Production readiness is an investment. It’s not free, but by far the biggest return is improved customer experience. If your app is down, slow, or hacked, you will quickly lose revenue and customer trust. If your service doesn’t have the right resiliency, security, or observability to support customers, then you’ll want to know sooner rather than later.
Production readiness checklists can reduce the cognitive load of having to remember all the different vulnerability and failure points we need to consider in our complex landscape.
Production readiness reviews also offer an opportunity for teams to take advantage of automation or tooling that simplifies the process while improving quality. Requiring automated testing or code scans streamlines code reviews and removes manual testing.
Production readiness checklists can also reduce the cognitive load of having to remember all the different vulnerability and failure points we need to consider in our complex landscape.
Opportunities for production readiness
When first rolling out production readiness concepts, consider what teams or products may benefit the most.
For example, with services that haven’t launched in production, you can introduce a review prior to launch. However, make sure to leave time for the team to incorporate necessary changes or documentation in order to complete the mandatory items on the list.
For an application that’s just starting up, begin early and build in a production readiness mindset from day one.

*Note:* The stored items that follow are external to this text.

-- ==== Sys2Proof/Laws/PerInstr.lean ====
section
/-! SUPPORT. How many words an instruction has, constructor by constructor: one in the scalar stream (R59), three in the lane
code (R62), none for a step of the device. -/

namespace Sys2Proof.Laws.Words

open Sys2Proof

/-- An instruction has no word, one or three. -/
def Statement (i : Instr) : Prop := (encode i).length = 0 ∨ (encode i).length = 1 ∨ (encode i).length = 3
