/-- The groups of other numbers stay as they are. -/
theorem expelGroup_other {s : State} {g k : Group} (hg : g ∈ s.groups) (t : Nat) (hk : k.gid ≠ g.gid) :
    g ∈ (expelGroup t s k).groups := by
  unfold expelGroup trapGroup
  split
  · simpa only [if_neg hk.symm] using mem_modGroup hg k.gid _
  · simpa only [if_neg hk.symm] using mem_modGroup hg k.gid _

section
variable {s : State} {g k : Group} (hgid : k.gid = g.gid) (hrun : k.status = .running) (hh : k.handler.isSome = g.handler.isSome)
include hgid hrun hh

theorem expelGroup_same (hg : g ∈ s.groups) (hr : g.status = .running) (t : Nat) : expelled t g ∈ (expelGroup t s k).groups := by
  unfold expelGroup trapGroup expelled
  rw [hh]
  cases hs : g.handler.isSome with
  | true => simpa [hrun, hgid] using mem_modGroup hg k.gid fun h => { h with status := .saving, trapAt := t }
  | false =>
    simpa [hgid, hr] using mem_modGroup hg k.gid fun h => if h.status = .running then { h with status := .trapped, trapAt := t } else h

/-- A group that has been expelled stays so when it is expelled again. -/
theorem expelGroup_again {t : Nat} (hg : expelled t g ∈ s.groups) : expelled t g ∈ (expelGroup t s k).groups := by
  unfold expelGroup trapGroup
  rw [hh]
  cases hs : g.handler.isSome with
  | true =>
    simpa [hrun, hgid, expelled, hs] using mem_modGroup hg k.gid fun h => { h with status := .saving, trapAt := t }
  | false =>
    simpa [hgid, expelled, hs] using
      mem_modGroup hg k.gid fun h => if h.status = .running then { h with status := .trapped, trapAt := t } else h

end

/-- Expelling groups of other numbers leaves a group. -/
theorem foldl_expelGroup_other {l : List Group} {s : State} {g : Group} (hg : g ∈ s.groups) (t : Nat) (hl : ∀ k ∈ l, k.gid ≠ g.gid) :
    g ∈ (l.foldl (expelGroup t) s).groups := by
  induction l generalizing s with
  | nil => exact hg
  | cons k l ih =>
    obtain ⟨hk, hl⟩ := List.forall_mem_cons.mp hl
    exact ih (expelGroup_other hg t hk) hl

/-- A running group is expelled when a group of its number is among those that leave, where each of these is in its state. -/
theorem foldl_expelGroup_same {l : List Group} {s : State} {g : Group} {t : Nat}
    (hl : ∀ k ∈ l, k.gid = g.gid → k.status = .running ∧ k.handler.isSome = g.handler.isSome)
    (hg : expelled t g ∈ s.groups ∨ (g ∈ s.groups ∧ g.status = .running ∧ ∃ k ∈ l, k.gid = g.gid)) :
    expelled t g ∈ (l.foldl (expelGroup t) s).groups := by
  induction l generalizing s with
  | nil => simpa using hg
  | cons k l ih =>
    obtain ⟨hk, hl⟩ := List.forall_mem_cons.mp hl
    refine ih hl ?_
    by_cases e : k.gid = g.gid
    · obtain ⟨hrun, hh⟩ := hk e
      rcases hg with hg | ⟨hg, hr, -⟩
      · exact .inl (expelGroup_again e hrun hh hg)
      · exact .inl (expelGroup_same e hrun hh hg hr t)
    · rcases hg with hg | ⟨hg, hr, j, hj, ej⟩
      · exact .inl (expelGroup_other (g := expelled t g) hg t e)
      · rcases List.mem_cons.mp hj with rfl | hj
        · exact absurd ej e
        · exact .inr ⟨expelGroup_other hg t e, hr, j, hj, ej⟩

/-- What expelling groups leaves: all but the groups. -/
theorem expelGroup_rest (t : Nat) (s : State) (g : Group) : expelGroup t s g = { s with groups := (expelGroup t s g).groups } := by
  unfold expelGroup
  split <;> rfl
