/-- The rows of the NODE block of R422. -/
def rowsNode : List RegRow := [
  ⟨"NODE_ENT", 0x400000, [(0x40, 512)], false, .none, .plain,
    [fRO 0 1 0, fRO 1 3 0, fRO 4 3 0, fRO 7 3 0, fW1C 10 1 0, fRO 11 1 0, fRO 12 4 0]⟩,
  ⟨"NODE_UID_LO", 0x400004, [(0x40, 512)], false, .lo, .plain,
    [fRO 0 32 0]⟩,
  ⟨"NODE_UID_HI", 0x400008, [(0x40, 512)], false, .hi, .plain,
    [fRO 0 32 0]⟩,
  ⟨"NODE_CAPS0", 0x40000c, [(0x40, 512)], false, .none, .plain,
    [fRO 0 16 0, fRO 16 16 0]⟩,
  ⟨"NODE_CAPS1", 0x400010, [(0x40, 512)], false, .none, .plain,
    [fRO 0 16 0, fRO 16 16 0]⟩,
  ⟨"NODE_CAPS2", 0x400014, [(0x40, 512)], false, .none, .plain,
    [fRO 0 3 0, fRO 3 1 0, fRO 4 1 0, fRO 8 8 0]⟩,
  ⟨"NODE_CRC_ERR", 0x400018, [(0x40, 512)], false, .none, .plain,
    [fRO 0 31 0, fW1C 31 1 0]⟩,
  ⟨"NODE_SEQ_ERR", 0x40001c, [(0x40, 512)], false, .none, .plain,
    [fRO 0 31 0, fW1C 31 1 0]⟩,
  ⟨"NODE_OVFL", 0x400020, [(0x40, 512)], false, .none, .plain,
    [fRO 0 31 0, fW1C 31 1 0]⟩,
  ⟨"NODE_LOSS", 0x400024, [(0x40, 512)], false, .none, .plain,
    [fRO 0 31 0, fW1C 31 1 0]⟩]

/-- The rows of the ING block of R422. -/
def rowsIng : List RegRow := [
  ⟨"ING_ENT0", 0x500000, [(0x80, 1024)], true, .none, .plain,
    [fRW 0 1 0, fRW 1 9 0, fRW 10 2 0, fRW 12 6 0, fRW 18 1 0, fRW 19 1 0, fRW 20 1 0, fRW 21 1 0, fRW 22 4 1, fRW 26 3 0]⟩,
  ⟨"ING_ENT1", 0x500004, [(0x80, 1024)], true, .none, .plain,
    [fRW 0 15 0, fRW 16 15 0]⟩,
  ⟨"ING_ENT2", 0x500008, [(0x80, 1024)], true, .none, .plain,
    [fRW 0 32 0]⟩,
  ⟨"ING_ENT3", 0x50000c, [(0x80, 1024)], true, .none, .plain,
    [fRW 0 4 1]⟩,
  ⟨"ING_SOF_TS_LO", 0x500010, [(0x80, 1024)], false, .lo, .plain,
    [fRO 0 32 0]⟩,
  ⟨"ING_SOF_TS_HI", 0x500014, [(0x80, 1024)], false, .hi, .plain,
    [fRO 0 16 0]⟩,
  ⟨"ING_LAST_FRAME", 0x500018, [(0x80, 1024)], false, .none, .plain,
    [fRO 0 32 0]⟩,
  ⟨"ING_LAST_HERD_LO", 0x50001c, [(0x80, 1024)], false, .lo, .plain,
    [fRO 0 32 0]⟩,
  ⟨"ING_LAST_HERD_HI", 0x500020, [(0x80, 1024)], false, .hi, .plain,
    [fRO 0 16 0]⟩,
  ⟨"ING_GSP", 0x500024, [(0x80, 1024)], false, .none, .plain,
    [fRO 0 16 0, fRO 16 6 0]⟩,
  ⟨"ING_OVERRUN", 0x500028, [(0x80, 1024)], false, .none, .plain,
    [fRO 0 31 0, fW1C 31 1 0]⟩,
  ⟨"ING_LATE_DROP", 0x50002c, [(0x80, 1024)], false, .none, .plain,
    [fRO 0 31 0, fW1C 31 1 0]⟩,
  ⟨"ING_LINE_DROP", 0x500030, [(0x80, 1024)], false, .none, .plain,
    [fRO 0 31 0, fW1C 31 1 0]⟩,
  ⟨"ING_FMT_ERR", 0x500034, [(0x80, 1024)], false, .none, .plain,
    [fRO 0 31 0, fW1C 31 1 0]⟩,
  ⟨"ING_LINES_LO", 0x500038, [(0x80, 1024)], false, .lo, .plain,
    [fRO 0 32 0]⟩,
  ⟨"ING_LINES_HI", 0x50003c, [(0x80, 1024)], false, .hi, .plain,
    [fRO 0 16 0, fW1C 31 1 0]⟩,
  ⟨"ING_NOENT", 0x580000, [], false, .none, .plain,
    [fRO 0 31 0, fW1C 31 1 0]⟩]

/-- The rows of the LST block of R422. -/
def rowsLst : List RegRow := [
  ⟨"LST_STAT", 0x600000, [], false, .none, .plain,
    [fRO 0 11 0x600, fW1C 16 1 0, fW1C 17 1 0]⟩,
  ⟨"LST_SCRUB_CFG", 0x600004, [], true, .none, .plain,
    [fRW 0 8 0xa, fRW 8 4 4]⟩,
  ⟨"LST_CE_CNT", 0x600008, [], false, .none, .plain,
    [fRO 0 31 0, fW1C 31 1 0]⟩,
  ⟨"LST_UE_CNT", 0x60000c, [], false, .none, .plain,
    [fRO 0 31 0, fW1C 31 1 0]⟩,
  ⟨"LST_REPAIR_STAT", 0x600010, [], false, .none, .lstRepair,
    [fRO 0 6 0x20, fRO 6 6 0, fW1C 12 1 0]⟩,
  ⟨"LST_REPAIR_CNT", 0x600014, [], false, .none, .plain,
    [fRO 0 31 0, fW1C 31 1 0]⟩,
  ⟨"LST_BANK_SPARE", 0x600100, [(4, 64)], false, .none, .plain,
    [fRO 0 6 0, fRO 6 6 0]⟩,
  ⟨"LST_Q_STAT", 0x610000, [(0x40, 1024)], false, .none, .lstStat,
    [fRO 0 11 0, fRO 11 11 0, fRO 22 1 0, fRO 23 1 0, fRO 24 4 0]⟩,
  ⟨"LST_Q_CTRL", 0x610004, [(0x40, 1024)], false, .none, .lstCtrl,
    [fW1S 0 1 0]⟩,
  ⟨"LST_Q_RET_OLD_LO", 0x610008, [(0x40, 1024)], false, .lo, .lstOld,
    [fRO 0 32 0]⟩,
  ⟨"LST_Q_RET_OLD_HI", 0x61000c, [(0x40, 1024)], false, .hi, .lstOld,
    [fRO 0 16 0, fRO 31 1 0]⟩,
  ⟨"LST_Q_RET_NEW_LO", 0x610010, [(0x40, 1024)], false, .lo, .lstNew,
    [fRO 0 32 0]⟩,
  ⟨"LST_Q_RET_NEW_HI", 0x610014, [(0x40, 1024)], false, .hi, .lstNew,
    [fRO 0 16 0, fRO 31 1 0]⟩,
  ⟨"LST_Q_WM", 0x610018, [(0x40, 1024)], false, .none, .plain,
    [fRW 0 11 0, fRW 11 1 0]⟩,
  ⟨"LST_Q_WM_STAT", 0x61001c, [(0x40, 1024)], false, .none, .lstWm,
    [fW1C 0 1 0, fRO 8 8 0, fRO 16 11 0]⟩,
  ⟨"LST_LOST", 0x610020, [(0x40, 1024)], false, .none, .plain,
    [fRO 0 31 0, fW1C 31 1 0]⟩,
  ⟨"LST_FLUSHED", 0x610024, [(0x40, 1024)], false, .none, .plain,
    [fRO 0 31 0, fW1C 31 1 0]⟩,
  ⟨"LST_Q_RESETS", 0x610028, [(0x40, 1024)], false, .none, .plain,
    [fRO 0 31 0, fW1C 31 1 0]⟩]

While the team builds out their services, they can refer to the production readiness checklist to see if there are design or tool considerations that they can incorporate. You can even automate parts of how new services are created so they automatically adhere to the production readiness checklist.
Another opportunity for rolling out a production readiness process involves incidents. If there’s a service that struggles with incidents or security vulnerabilities, production readiness can help get them back on track quickly, providing guidelines and time to implement changes that will benefit the service.
For existing services in production and with few incidents, the process can roll out gradually. The team will assess and complete the checklist over time.
Once you’ve exploited those opportunities, you can then move to make production readiness a continuous process. You can monitor your checklist continually to ensure you’re improving, or at least not degrading, your production readiness.
Production readiness checklist
Let’s look at what a production readiness checklist contains.
Depending on your application needs, you may have different requirements for production readiness, just like you have different needs for service-level objectives (SLOs). For a small internal service that’s not mission-critical, you don’t need the same level of operational readiness as for a customer-facing application that pays the bills.
As with anything software-related, consider what your customers and your systems require. You may have different production readiness needs based on your application tier. We split the checklist into different categories, and you can further break down some tasks into fine-grained items if needed.
General
- Ownership: Service owners are identified. Contact information and methods are provided.
- Onboarding: Integration instructions for APIs are documented.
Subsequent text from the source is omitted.